Through it all - 9/11, the financial crisis, the pandemic - they have kept the same rhythm: learn, adapt, grow. They raised two children among petals and soil. In 2025, their daughter is pursuing a PhD in physics in Hawaii, while her brother is finishing college at the University of Utah and still helps part-time in the shop. As a family, they have traveled extensively - Singapore, Korea, Hong Kong, Bali, Hawaii - not to collect the wild, but to study it and build lasting relationships with ethical growers.
“We feel fortunate every day to be doing what we love,” Clint said. “I still have to pinch myself sometimes. We could be doing anything else, but we get to do this.” Shelly often returns to one word: resilience. It runs through her family’s journey, through their business, through the cycles of bloom and loss that define both art and nature. “Flowers are impermanent,” she said. “They fade, but their beauty still matters.”

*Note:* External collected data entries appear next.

/-- A take and an emission write different parts of the state, whether the emission ends the frame, goes on, stops, or
is not enabled. -/
theorem take_emit_commute {s : State} (ts : List Turn) (hrsp : s.rspValid = true) :
    runSteps 2 { s with agenda := .move .take :: .move .emit :: ts } =
      runSteps 2 { s with agenda := .move .emit :: .move .take :: ts } := by
  have htake : step { s with agenda := .move .take :: .move .emit :: ts } =
      next (takeResponse { s with agenda := .move .emit :: ts }) := step_take rfl hrsp
  by_cases hp : s.phase = .busy
  · cases hb : nextByte s with
    | error f =>
      have hstop : step (takeResponse { s with agenda := .move .emit :: ts }) = .fault f :=
        step_emit_of_error rfl hp hb
      have hstop' : step { s with agenda := .move .emit :: .move .take :: ts } = .fault f :=
        step_emit_of_error rfl hp hb
      rw [runSteps_two_of_fault htake hstop, runSteps_two_of_first_fault hstop']
    | ok b =>
      have hemit : step (takeResponse { s with agenda := .move .emit :: ts }) =
          next (closeFrame (emitByte b (takeResponse { s with agenda := ts }))) := step_emit rfl hp hb
      have hemit' : step { s with agenda := .move .emit :: .move .take :: ts } =
          next (closeFrame (emitByte b { s with agenda := .move .take :: ts })) := step_emit rfl hp hb
      have htake' : step (closeFrame (emitByte b { s with agenda := .move .take :: ts })) =
          next (takeResponse (closeFrame (emitByte b { s with agenda := ts }))) := by
        have ha := closeFrame_agenda (emitByte b { s with agenda := .move .take :: ts })
        rw [step_take ha ((closeFrame_rspValid _).trans hrsp), ← closeFrame_with_agenda]
        rfl
      rw [runSteps_two_of_next htake hemit, runSteps_two_of_next hemit' htake', ← closeFrame_takeResponse]
      rfl
  · have hnone : step (takeResponse { s with agenda := .move .emit :: ts }) =
        next (takeResponse { s with agenda := ts }) := step_of_not_enabled rfl (decide_eq_false hp)
    have hnone' : step { s with agenda := .move .emit :: .move .take :: ts } =
        next { s with agenda := .move .take :: ts } := step_of_not_enabled rfl (decide_eq_false hp)
    rw [runSteps_two_of_next htake hnone, runSteps_two_of_next hnone' (step_take rfl hrsp)]

/-- A take and a sink error write different parts of the state, in FAULT and outside it. -/
theorem take_sinkError_commute {s : State} (ts : List Turn) (hrsp : s.rspValid = true) :
    runSteps 2 { s with agenda := .move .take :: .move .sinkError :: ts } =
      runSteps 2 { s with agenda := .move .sinkError :: .move .take :: ts } := by
  have htake : step { s with agenda := .move .take :: .move .sinkError :: ts } =
      next (takeResponse { s with agenda := .move .sinkError :: ts }) := step_take rfl hrsp
  by_cases hp : s.phase = .fault
  · have hnone : step (takeResponse { s with agenda := .move .sinkError :: ts }) =
        next (takeResponse { s with agenda := ts }) := step_sinkError_of_fault rfl hp
    have hnone' : step { s with agenda := .move .sinkError :: .move .take :: ts } =
        next { s with agenda := .move .take :: ts } := step_sinkError_of_fault rfl hp
    rw [runSteps_two_of_next htake hnone, runSteps_two_of_next hnone' (step_take rfl hrsp)]
  · have herr : step (takeResponse { s with agenda := .move .sinkError :: ts }) =
        next (sinkFails (takeResponse { s with agenda := ts })) := step_sinkError rfl hp
    have herr' : step { s with agenda := .move .sinkError :: .move .take :: ts } =
        next (sinkFails { s with agenda := .move .take :: ts }) := step_sinkError rfl hp
    have htake' : step (sinkFails { s with agenda := .move .take :: ts }) =
        next (takeResponse (sinkFails { s with agenda := ts })) := step_take rfl hrsp
    rw [runSteps_two_of_next htake herr, runSteps_two_of_next herr' htake']
    rfl

/-- Settles O27, for each of the two moves. -/
theorem takeCommutes : Obligations.TakeCommutes := by
  rintro s ts m hrsp (rfl | rfl)
  · exact take_emit_commute ts hrsp
  · exact take_sinkError_commute ts hrsp

/-- The byte at an offset of the frame reads the frame's own elements alone, since RIDX stays inside it (R79). -/
theorem frameByte_congr {w h : Nat} {m m' : FrameMem}
    (hm : ∀ i, i < w * h → FrameMem.read m i = FrameMem.read m' i) (j : Nat) :
    frameByte w (w * h) m j = frameByte w (w * h) m' j := by
  by_cases hj : j / 8 < w * h
  · simp only [frameByte, if_pos hj, hm _ (ridx_lt hj)]
  · simp only [frameByte, if_neg hj]

/-- Settles O38: the next byte is read at RIDX of ENC_POS / 8, which is an index of the frame. -/
theorem outputDependsOnFrameOnly : Obligations.OutputDependsOnFrameOnly := by
  intro s s' hp hp' hw hh hpos hfm
  have hbyte : nextByte s = nextByte s' := by
    rw [nextByte, nextByte, State.pixelCount, State.pixelCount, ← hw, ← hh, ← hpos]
    exact frameByte_congr hfm _
  simp only [State.outData, outValid_iff.mpr hp, outValid_iff.mpr hp', hbyte]

end Sys2Proof.Proofs

/-! PROOFS of the statement about the end of a run (60_exceptions.md), after what `endKind` answers in each phase and
which turns NothingComes excludes. -/

namespace Sys2Proof.Proofs

open Sys2Proof.Machine Sys2Proof.Safety Host.Outcome

/-! `endKind`, phase by phase (R105). -/

theorem endKind_of_fault {s : State} (hp : s.phase = .fault) : endKind s = some .faulted := by
  simp only [endKind, hp]

theorem endKind_of_busy {s : State} (hp : s.phase = .busy) :
    endKind s = if NothingComes s then some .stuck else none := by
  simp only [endKind, hp]

theorem endKind_of_response {s : State} (hp : s.phase = .unconfigured ∨ s.phase = .idle) (hrsp : s.rspValid = true) :
    endKind s = if NothingComes s then some .stuck else none := by
  obtain hp | hp := hp <;> simp only [endKind, hp, endKind.endWhileReady, if_pos hrsp]

theorem endKind_of_cmdReady {s : State} (hr : s.cmdReady = true) :
    endKind s = if s.cmdValid then none else some .complete := by
  obtain ⟨hp | hp, hrsp⟩ := cmdReady_iff.mp hr <;> simp only [endKind, hp, endKind.endWhileReady, hrsp] <;> rfl

/-- The four situations of a block: FAULT, BUSY, a pending response, and a port that is ready. -/
theorem block_cases (s : State) :
    s.phase = .fault ∨ s.phase = .busy ∨ ((s.phase = .unconfigured ∨ s.phase = .idle) ∧ s.rspValid = true) ∨
      s.cmdReady = true := by
  rw [cmdReady_iff]
  cases s.phase <;> cases s.rspValid <;> simp

theorem cmdValid_eq_false_iff {s : State} : s.cmdValid = false ↔ s.offered = [] := by
  simp [State.cmdValid]

theorem endKind_eq_faulted_iff {s : State} : endKind s = some .faulted ↔ s.phase = .fault := by
  refine ⟨fun h => ?_, endKind_of_fault⟩
  obtain hp | hp | ⟨hp, hrsp⟩ | hr := block_cases s
  · exact hp
  · rw [endKind_of_busy hp] at h; split at h <;> cases h
  · rw [endKind_of_response hp hrsp] at h; split at h <;> cases h
  · rw [endKind_of_cmdReady hr] at h; split at h <;> cases h

theorem endKind_eq_complete_iff {s : State} : endKind s = some .complete ↔ s.cmdReady = true ∧ s.offered = [] := by
  obtain hp | hp | ⟨hp, hrsp⟩ | hr := block_cases s
  · simp [endKind_of_fault hp, cmdReady_of_fault hp]
  · simp [endKind_of_busy hp, cmdReady_of_busy hp]
  · simp [endKind_of_response hp hrsp, cmdReady_eq_false_iff.mpr (.inr (.inr hrsp))]
  · simp [endKind_of_cmdReady hr, hr, ← cmdValid_eq_false_iff]

theorem endKind_eq_stuck_iff {s : State} :
    endKind s = some .stuck ↔
      (s.phase = .busy ∨ ((s.phase = .unconfigured ∨ s.phase = .idle) ∧ s.rspValid = true)) ∧ NothingComes s := by
  obtain hp | hp | ⟨hp, hrsp⟩ | hr := block_cases s
  · simp [endKind_of_fault hp, hp]
  · simp [endKind_of_busy hp, hp]
  · simp [endKind_of_response hp hrsp, hp, hrsp]
  · simp [endKind_of_cmdReady hr, phase_ne_busy_of_cmdReady hr, (cmdReady_iff.mp hr).2]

In 2026, Orchid Dynasty will celebrate twenty-five years. Shelly thinks of the mothers who have become grandmothers, the couples who return with children of their own, the families who have turned to them for every milestone: weddings, births, funerals, anniversaries, and ordinary Tuesdays that call for something beautiful. Clint thinks of the quiet joy of returning home after a few weeks away to find the greenhouse transformed, new blooms unfurled, others gone - the steady miracle of change.
What they sell sounds simple enough: orchids, tropicals, succulents, floral design. What they offer, however, is something more enduring: trust, experience, and care. “As long as the name Orchid Dynasty is around,” Clint said, “it will still be us behind it. We will always care about the customer, the aesthetic, and the experience. We feel fortunate every day to be doing what we love.”